WORK INSTRUCTION — In the listing that follows, how many lines include the string "SUPPORT"? Reply with only the number.

=== EXTRACTED MATERIAL ===

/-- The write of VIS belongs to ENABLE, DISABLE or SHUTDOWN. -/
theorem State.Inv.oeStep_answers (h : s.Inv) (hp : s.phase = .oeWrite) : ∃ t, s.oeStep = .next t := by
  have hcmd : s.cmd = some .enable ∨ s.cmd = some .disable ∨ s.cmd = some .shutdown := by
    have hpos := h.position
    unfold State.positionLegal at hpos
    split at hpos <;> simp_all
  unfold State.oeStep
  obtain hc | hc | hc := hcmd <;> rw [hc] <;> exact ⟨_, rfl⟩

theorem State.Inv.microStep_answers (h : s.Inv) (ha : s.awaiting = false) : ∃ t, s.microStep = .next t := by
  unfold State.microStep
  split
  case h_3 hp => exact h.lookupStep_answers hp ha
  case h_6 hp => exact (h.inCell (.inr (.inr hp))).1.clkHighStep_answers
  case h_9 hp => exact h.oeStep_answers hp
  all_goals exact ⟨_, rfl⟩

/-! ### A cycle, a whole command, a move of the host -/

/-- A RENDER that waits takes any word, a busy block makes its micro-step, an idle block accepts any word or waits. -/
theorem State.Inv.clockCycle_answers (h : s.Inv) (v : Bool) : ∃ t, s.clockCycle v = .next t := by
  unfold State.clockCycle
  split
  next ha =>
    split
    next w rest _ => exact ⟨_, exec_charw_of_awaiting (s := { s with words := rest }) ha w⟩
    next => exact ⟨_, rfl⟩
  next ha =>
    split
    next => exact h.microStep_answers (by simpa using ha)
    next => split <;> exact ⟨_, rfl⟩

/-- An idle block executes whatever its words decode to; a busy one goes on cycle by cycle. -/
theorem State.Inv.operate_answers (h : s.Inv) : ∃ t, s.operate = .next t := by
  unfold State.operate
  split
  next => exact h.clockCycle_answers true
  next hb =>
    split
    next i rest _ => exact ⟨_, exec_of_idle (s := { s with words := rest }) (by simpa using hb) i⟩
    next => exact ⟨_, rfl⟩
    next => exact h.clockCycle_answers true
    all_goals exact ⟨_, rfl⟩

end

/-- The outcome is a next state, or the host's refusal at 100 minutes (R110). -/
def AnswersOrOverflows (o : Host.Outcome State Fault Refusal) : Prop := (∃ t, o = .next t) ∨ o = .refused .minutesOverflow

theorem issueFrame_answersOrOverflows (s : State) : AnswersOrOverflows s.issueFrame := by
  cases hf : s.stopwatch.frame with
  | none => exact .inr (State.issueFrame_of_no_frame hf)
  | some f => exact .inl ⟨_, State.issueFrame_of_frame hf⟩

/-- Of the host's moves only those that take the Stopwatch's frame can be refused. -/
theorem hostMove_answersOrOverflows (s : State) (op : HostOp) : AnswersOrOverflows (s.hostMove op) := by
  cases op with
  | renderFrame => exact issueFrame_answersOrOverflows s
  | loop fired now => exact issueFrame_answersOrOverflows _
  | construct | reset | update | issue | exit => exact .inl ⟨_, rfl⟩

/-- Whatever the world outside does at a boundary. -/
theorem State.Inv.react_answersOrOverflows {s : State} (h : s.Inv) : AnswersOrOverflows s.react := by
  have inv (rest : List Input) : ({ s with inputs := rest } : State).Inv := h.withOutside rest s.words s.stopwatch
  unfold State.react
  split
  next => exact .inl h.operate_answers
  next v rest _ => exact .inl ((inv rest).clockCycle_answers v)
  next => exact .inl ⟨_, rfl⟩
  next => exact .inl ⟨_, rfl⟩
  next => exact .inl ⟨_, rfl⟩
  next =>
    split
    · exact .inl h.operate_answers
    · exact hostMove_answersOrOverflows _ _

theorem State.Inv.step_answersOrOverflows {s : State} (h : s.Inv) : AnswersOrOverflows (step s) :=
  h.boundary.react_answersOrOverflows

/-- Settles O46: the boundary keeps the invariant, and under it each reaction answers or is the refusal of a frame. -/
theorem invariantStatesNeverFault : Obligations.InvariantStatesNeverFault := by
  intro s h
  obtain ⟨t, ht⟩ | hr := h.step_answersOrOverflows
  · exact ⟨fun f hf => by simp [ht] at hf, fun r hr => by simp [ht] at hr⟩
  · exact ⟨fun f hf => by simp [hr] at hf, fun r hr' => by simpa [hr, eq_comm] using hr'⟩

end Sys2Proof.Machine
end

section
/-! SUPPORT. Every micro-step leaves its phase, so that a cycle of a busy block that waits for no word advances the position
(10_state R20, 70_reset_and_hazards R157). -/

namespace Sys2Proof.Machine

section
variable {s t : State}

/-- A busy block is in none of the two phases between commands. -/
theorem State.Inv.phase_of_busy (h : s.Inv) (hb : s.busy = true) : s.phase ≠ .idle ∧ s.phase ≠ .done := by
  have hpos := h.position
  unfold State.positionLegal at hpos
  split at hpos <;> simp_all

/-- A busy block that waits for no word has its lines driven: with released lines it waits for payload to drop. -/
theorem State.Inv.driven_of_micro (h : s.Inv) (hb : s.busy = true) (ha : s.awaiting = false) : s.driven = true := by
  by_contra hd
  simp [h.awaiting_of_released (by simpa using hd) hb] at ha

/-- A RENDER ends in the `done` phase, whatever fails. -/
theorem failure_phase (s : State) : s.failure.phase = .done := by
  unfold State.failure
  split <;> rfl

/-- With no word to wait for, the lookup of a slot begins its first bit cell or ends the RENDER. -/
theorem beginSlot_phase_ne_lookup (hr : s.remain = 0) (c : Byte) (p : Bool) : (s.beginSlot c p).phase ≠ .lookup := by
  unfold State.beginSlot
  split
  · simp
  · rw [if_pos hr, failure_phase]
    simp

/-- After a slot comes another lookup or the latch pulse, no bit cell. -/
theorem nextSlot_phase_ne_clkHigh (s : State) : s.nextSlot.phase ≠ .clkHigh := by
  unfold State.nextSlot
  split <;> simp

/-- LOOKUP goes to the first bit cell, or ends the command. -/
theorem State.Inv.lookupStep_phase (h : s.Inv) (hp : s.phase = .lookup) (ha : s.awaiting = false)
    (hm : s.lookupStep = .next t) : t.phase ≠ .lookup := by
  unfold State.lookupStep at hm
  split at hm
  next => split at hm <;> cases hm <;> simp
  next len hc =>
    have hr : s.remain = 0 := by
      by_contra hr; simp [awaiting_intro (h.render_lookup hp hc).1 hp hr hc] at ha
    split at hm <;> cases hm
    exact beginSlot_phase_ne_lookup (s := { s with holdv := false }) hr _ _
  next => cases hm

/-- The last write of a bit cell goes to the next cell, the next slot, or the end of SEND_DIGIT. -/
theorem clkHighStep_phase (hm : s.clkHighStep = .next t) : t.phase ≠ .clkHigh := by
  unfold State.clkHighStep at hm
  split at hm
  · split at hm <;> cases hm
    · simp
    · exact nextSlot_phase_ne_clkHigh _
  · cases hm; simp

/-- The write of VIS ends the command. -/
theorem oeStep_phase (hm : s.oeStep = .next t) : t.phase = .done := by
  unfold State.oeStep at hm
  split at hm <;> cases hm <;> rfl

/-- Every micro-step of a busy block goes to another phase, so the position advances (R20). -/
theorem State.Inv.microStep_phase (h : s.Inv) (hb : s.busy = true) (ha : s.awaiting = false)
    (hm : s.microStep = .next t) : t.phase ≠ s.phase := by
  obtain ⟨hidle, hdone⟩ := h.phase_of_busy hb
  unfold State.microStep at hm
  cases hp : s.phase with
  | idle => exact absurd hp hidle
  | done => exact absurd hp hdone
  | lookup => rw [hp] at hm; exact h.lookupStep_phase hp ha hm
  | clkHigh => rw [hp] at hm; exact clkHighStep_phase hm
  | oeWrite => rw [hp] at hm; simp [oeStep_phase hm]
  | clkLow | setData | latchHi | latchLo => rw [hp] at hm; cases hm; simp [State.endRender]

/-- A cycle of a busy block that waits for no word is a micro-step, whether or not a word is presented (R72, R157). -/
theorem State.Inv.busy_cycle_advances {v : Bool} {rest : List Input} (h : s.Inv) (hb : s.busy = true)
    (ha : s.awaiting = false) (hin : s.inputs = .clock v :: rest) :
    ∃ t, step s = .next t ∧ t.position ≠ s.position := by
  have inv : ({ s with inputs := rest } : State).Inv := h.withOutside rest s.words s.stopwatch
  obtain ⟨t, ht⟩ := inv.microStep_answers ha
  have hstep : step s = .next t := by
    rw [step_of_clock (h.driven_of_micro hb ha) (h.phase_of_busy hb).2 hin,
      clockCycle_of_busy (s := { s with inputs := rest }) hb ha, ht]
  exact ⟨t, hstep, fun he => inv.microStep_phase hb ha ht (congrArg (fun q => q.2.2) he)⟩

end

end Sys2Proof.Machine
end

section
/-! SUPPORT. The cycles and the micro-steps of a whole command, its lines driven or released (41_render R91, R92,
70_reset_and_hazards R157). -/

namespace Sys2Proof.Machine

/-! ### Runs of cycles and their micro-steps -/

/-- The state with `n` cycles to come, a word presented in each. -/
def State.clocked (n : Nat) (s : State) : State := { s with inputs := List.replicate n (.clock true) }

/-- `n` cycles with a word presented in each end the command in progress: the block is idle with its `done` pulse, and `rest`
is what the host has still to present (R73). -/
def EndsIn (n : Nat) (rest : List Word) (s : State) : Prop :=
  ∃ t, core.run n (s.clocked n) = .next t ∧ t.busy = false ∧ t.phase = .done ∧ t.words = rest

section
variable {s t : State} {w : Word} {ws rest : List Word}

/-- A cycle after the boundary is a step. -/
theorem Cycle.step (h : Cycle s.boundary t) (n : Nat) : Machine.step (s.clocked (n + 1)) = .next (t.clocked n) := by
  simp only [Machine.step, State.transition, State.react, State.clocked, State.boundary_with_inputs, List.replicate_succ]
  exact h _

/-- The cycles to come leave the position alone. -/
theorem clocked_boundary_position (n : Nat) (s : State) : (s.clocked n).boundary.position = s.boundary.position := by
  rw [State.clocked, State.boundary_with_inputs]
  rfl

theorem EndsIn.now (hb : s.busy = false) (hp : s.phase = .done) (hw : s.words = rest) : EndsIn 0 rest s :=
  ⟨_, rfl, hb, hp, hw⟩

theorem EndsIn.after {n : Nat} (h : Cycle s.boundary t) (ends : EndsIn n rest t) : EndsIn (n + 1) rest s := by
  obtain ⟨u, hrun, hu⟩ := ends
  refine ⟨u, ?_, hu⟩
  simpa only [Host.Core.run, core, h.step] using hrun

===

FINISHED EXERCISE — 2